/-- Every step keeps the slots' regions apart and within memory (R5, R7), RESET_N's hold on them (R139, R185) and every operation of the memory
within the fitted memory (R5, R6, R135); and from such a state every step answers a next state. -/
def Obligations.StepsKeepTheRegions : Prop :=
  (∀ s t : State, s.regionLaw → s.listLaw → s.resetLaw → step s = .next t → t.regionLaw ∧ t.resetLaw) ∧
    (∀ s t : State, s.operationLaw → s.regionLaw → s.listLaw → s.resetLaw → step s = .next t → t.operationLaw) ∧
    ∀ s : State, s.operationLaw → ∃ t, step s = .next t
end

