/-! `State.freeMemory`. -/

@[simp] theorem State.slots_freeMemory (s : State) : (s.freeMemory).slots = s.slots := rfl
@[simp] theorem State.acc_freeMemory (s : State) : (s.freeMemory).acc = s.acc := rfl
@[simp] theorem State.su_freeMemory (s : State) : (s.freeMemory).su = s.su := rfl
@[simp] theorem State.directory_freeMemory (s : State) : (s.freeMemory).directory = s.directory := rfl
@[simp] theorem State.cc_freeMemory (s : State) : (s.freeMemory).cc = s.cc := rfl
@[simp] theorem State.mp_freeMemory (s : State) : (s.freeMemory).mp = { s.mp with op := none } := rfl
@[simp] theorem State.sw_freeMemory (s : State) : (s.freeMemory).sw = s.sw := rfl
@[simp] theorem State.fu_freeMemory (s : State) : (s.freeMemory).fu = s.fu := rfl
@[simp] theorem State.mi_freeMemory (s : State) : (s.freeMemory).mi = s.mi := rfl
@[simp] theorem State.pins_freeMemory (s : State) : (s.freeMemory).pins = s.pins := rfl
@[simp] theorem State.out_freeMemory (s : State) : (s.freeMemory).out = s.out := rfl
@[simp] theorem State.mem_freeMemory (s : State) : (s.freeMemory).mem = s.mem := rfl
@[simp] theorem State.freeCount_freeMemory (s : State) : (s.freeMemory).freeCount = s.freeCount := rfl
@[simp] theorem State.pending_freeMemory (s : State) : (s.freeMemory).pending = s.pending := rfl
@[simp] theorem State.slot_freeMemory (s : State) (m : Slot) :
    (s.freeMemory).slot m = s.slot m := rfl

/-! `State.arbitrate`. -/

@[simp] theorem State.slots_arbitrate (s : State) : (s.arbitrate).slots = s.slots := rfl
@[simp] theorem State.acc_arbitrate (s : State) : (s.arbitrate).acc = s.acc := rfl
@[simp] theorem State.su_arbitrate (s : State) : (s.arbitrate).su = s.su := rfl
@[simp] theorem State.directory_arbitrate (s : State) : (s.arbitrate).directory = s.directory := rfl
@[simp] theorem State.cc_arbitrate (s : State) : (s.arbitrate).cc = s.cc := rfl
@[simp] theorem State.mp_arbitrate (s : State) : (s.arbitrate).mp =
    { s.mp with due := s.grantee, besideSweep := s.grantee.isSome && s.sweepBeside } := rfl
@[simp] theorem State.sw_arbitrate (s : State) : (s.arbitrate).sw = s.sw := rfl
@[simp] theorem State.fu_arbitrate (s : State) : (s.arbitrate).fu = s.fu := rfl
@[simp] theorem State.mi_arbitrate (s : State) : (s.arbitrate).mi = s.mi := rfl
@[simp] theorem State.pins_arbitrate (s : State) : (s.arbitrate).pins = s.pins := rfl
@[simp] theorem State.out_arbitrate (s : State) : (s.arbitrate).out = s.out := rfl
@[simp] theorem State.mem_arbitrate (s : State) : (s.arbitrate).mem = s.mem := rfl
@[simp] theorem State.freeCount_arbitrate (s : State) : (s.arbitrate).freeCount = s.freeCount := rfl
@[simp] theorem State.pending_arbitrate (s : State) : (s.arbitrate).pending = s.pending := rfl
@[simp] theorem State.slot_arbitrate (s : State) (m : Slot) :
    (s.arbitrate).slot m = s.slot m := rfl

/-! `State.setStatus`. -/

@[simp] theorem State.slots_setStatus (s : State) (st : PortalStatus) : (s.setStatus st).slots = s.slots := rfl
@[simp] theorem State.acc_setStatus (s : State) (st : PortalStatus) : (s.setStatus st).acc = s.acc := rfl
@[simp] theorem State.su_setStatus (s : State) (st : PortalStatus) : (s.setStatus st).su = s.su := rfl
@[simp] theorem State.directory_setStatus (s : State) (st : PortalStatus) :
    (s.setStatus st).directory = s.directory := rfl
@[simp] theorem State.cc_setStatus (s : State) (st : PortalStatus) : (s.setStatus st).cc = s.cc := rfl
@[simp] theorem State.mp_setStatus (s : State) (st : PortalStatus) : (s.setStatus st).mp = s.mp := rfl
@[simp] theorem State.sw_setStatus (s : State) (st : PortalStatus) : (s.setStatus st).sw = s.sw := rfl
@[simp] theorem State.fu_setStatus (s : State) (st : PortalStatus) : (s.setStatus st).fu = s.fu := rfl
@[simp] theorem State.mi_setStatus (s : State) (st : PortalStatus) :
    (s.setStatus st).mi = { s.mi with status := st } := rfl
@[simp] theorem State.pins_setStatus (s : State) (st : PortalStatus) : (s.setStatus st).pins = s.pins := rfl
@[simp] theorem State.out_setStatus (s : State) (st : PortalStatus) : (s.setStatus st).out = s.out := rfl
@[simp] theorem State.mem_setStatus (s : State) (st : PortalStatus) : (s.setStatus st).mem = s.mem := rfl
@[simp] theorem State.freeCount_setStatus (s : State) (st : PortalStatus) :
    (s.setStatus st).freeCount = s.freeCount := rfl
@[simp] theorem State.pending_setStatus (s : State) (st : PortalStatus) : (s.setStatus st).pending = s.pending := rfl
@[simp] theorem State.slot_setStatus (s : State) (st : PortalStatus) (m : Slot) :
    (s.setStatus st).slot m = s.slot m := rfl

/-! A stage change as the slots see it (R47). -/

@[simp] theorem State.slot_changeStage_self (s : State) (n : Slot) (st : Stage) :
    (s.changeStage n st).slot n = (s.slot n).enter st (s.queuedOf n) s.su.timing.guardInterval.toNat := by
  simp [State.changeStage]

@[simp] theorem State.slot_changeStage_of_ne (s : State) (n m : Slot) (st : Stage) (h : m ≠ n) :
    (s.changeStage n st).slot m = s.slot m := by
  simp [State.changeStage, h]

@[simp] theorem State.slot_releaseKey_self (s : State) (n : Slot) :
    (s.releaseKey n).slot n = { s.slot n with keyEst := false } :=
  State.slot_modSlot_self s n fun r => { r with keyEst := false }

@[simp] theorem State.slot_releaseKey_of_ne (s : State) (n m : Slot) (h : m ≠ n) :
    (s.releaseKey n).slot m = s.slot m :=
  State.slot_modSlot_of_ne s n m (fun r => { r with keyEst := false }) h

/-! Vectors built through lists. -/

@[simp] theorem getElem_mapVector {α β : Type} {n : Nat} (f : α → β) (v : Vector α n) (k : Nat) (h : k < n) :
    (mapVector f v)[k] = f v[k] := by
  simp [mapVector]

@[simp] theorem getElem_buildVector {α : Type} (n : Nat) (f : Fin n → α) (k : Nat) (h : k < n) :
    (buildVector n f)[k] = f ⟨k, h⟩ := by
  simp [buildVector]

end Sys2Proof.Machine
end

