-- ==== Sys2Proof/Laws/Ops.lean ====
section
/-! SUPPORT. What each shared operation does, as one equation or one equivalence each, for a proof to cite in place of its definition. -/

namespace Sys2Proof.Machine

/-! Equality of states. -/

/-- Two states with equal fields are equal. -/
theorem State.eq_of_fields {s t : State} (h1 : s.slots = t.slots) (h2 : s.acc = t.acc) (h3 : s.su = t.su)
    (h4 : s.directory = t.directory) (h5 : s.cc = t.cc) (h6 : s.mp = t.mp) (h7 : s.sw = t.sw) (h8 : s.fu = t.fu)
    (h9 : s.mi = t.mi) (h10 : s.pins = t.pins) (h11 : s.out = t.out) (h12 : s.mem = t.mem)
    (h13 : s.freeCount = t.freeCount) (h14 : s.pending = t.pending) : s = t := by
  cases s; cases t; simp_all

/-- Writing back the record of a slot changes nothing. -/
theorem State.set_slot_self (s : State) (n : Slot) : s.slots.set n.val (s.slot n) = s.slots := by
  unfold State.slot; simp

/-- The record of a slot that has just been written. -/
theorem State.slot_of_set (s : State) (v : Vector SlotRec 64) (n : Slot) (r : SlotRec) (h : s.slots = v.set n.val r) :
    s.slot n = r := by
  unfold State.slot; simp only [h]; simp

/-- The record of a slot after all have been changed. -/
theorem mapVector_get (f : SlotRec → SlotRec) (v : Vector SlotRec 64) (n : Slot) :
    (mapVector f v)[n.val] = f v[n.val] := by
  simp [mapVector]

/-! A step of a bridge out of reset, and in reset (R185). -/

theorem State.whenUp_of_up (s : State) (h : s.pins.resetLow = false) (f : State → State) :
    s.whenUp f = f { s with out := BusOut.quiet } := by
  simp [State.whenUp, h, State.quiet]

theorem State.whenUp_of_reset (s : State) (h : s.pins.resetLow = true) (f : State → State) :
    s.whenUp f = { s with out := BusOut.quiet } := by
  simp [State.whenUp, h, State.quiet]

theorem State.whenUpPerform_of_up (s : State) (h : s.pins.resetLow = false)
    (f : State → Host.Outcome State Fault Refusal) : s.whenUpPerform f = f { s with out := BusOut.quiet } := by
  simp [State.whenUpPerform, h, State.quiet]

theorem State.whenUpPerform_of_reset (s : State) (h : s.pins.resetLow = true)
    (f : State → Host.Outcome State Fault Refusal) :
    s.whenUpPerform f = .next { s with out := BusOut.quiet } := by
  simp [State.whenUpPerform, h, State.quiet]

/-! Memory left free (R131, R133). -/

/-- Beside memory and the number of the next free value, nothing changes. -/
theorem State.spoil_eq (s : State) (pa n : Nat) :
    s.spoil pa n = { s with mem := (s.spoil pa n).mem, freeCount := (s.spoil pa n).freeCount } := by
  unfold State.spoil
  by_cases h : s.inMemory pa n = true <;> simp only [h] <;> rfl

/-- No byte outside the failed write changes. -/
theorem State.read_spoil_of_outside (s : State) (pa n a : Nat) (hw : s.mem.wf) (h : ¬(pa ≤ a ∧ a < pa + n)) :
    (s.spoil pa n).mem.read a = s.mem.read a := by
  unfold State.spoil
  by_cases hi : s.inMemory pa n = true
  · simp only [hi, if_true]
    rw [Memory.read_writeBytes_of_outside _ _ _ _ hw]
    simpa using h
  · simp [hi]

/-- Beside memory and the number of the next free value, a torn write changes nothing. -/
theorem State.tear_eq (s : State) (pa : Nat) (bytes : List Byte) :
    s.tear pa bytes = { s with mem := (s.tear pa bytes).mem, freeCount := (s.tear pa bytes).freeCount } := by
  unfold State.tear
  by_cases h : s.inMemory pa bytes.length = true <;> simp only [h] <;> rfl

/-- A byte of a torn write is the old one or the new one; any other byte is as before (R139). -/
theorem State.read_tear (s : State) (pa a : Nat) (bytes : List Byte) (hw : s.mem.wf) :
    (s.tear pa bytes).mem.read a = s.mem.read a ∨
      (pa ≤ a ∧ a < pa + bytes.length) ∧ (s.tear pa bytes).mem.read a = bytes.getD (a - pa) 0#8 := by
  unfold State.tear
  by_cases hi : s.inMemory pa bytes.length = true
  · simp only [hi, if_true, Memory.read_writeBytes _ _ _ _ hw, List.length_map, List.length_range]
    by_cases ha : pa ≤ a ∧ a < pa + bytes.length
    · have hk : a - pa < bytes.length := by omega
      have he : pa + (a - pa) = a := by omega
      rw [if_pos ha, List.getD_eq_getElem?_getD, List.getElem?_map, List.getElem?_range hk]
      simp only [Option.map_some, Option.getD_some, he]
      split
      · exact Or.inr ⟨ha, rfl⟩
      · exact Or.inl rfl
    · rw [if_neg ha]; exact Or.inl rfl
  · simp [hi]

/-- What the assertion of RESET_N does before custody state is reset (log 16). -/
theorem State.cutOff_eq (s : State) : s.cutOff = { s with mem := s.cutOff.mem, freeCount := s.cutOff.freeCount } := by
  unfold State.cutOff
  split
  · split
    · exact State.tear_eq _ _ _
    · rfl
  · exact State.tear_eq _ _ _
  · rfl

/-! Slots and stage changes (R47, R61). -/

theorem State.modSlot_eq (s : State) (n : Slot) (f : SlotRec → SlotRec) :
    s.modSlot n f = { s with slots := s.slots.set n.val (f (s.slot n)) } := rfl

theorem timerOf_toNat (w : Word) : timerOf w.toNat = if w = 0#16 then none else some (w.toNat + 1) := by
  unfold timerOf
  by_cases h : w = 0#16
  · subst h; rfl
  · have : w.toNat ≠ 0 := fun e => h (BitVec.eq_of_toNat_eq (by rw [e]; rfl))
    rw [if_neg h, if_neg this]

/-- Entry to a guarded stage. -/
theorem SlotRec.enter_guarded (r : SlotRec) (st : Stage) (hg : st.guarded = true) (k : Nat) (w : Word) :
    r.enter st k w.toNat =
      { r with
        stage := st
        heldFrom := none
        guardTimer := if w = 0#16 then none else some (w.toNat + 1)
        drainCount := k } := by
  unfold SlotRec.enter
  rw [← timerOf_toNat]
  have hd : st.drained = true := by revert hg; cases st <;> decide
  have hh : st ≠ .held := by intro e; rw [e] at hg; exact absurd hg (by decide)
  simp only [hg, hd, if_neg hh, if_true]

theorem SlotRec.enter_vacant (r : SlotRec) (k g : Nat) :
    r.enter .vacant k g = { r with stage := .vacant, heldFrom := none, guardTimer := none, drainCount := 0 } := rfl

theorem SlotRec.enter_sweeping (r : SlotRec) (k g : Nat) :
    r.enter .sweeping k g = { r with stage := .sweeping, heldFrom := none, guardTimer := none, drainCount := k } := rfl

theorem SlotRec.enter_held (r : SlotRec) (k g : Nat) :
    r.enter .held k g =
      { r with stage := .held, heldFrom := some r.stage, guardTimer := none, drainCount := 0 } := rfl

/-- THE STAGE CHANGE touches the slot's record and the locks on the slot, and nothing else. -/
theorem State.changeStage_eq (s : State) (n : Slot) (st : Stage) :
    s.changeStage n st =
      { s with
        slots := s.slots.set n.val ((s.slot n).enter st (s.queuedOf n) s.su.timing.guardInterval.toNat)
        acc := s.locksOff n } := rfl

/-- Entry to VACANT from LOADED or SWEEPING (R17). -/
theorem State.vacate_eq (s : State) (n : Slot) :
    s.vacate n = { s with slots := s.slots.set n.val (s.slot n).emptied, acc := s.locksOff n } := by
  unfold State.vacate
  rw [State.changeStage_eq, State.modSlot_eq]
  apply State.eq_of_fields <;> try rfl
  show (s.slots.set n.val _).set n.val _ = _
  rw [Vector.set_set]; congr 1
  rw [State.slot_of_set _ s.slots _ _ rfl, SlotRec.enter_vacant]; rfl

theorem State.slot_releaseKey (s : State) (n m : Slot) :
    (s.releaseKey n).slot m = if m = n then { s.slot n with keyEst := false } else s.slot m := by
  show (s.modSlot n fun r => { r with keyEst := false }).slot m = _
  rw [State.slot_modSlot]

- - - -

Repeat, word for word, the lines above between the line holding "guardTimer := if" and the line holding "r.enter .held k", inclusive; omit everything else.

        guardTimer := if w = 0#16 then none else some (w.toNat + 1)
        drainCount := k } := by
  unfold SlotRec.enter
  rw [← timerOf_toNat]
  have hd : st.drained = true := by revert hg; cases st <;> decide
  have hh : st ≠ .held := by intro e; rw [e] at hg; exact absurd hg (by decide)
  simp only [hg, hd, if_neg hh, if_true]

theorem SlotRec.enter_vacant (r : SlotRec) (k g : Nat) :
    r.enter .vacant k g = { r with stage := .vacant, heldFrom := none, guardTimer := none, drainCount := 0 } := rfl

theorem SlotRec.enter_sweeping (r : SlotRec) (k g : Nat) :
    r.enter .sweeping k g = { r with stage := .sweeping, heldFrom := none, guardTimer := none, drainCount := k } := rfl

theorem SlotRec.enter_held (r : SlotRec) (k g : Nat) :
    r.enter .held k g =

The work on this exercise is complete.